-- ==== Sys2Proof/Word.lean ====
section
/-!
DEFINITION. The word types of the FV32 block: bytes, the 32-bit register word (R6), the 16-bit
status code (R133), the 48-bit SAMPLE_IX (R26) and the 64-bit results and statistics.
-/

namespace Sys2Proof

/-- One byte. -/
abbrev Byte := BitVec 8
/-- A 16-bit field. -/
abbrev W16 := BitVec 16
/-- A register word (R6). -/
abbrev W32 := BitVec 32
/-- A SAMPLE_IX value (R26). -/
abbrev W48 := BitVec 48
/-- A result, a host address or a statistic. -/
abbrev W64 := BitVec 64
/-- A SHA-384 digest. -/
abbrev Digest := BitVec 384
/-- A 16-bit status code: the class in the high byte, the detail in the low byte (R14). -/
abbrev Code := BitVec 16

end Sys2Proof
end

What you have to do:
Among the records, find all lines that include the string "status" and return them.

Exercise answer:
status code (R133), the 48-bit SAMPLE_IX (R26) and the 64-bit results and statistics.
/-- A 16-bit status code: the class in the high byte, the detail in the low byte (R14). -/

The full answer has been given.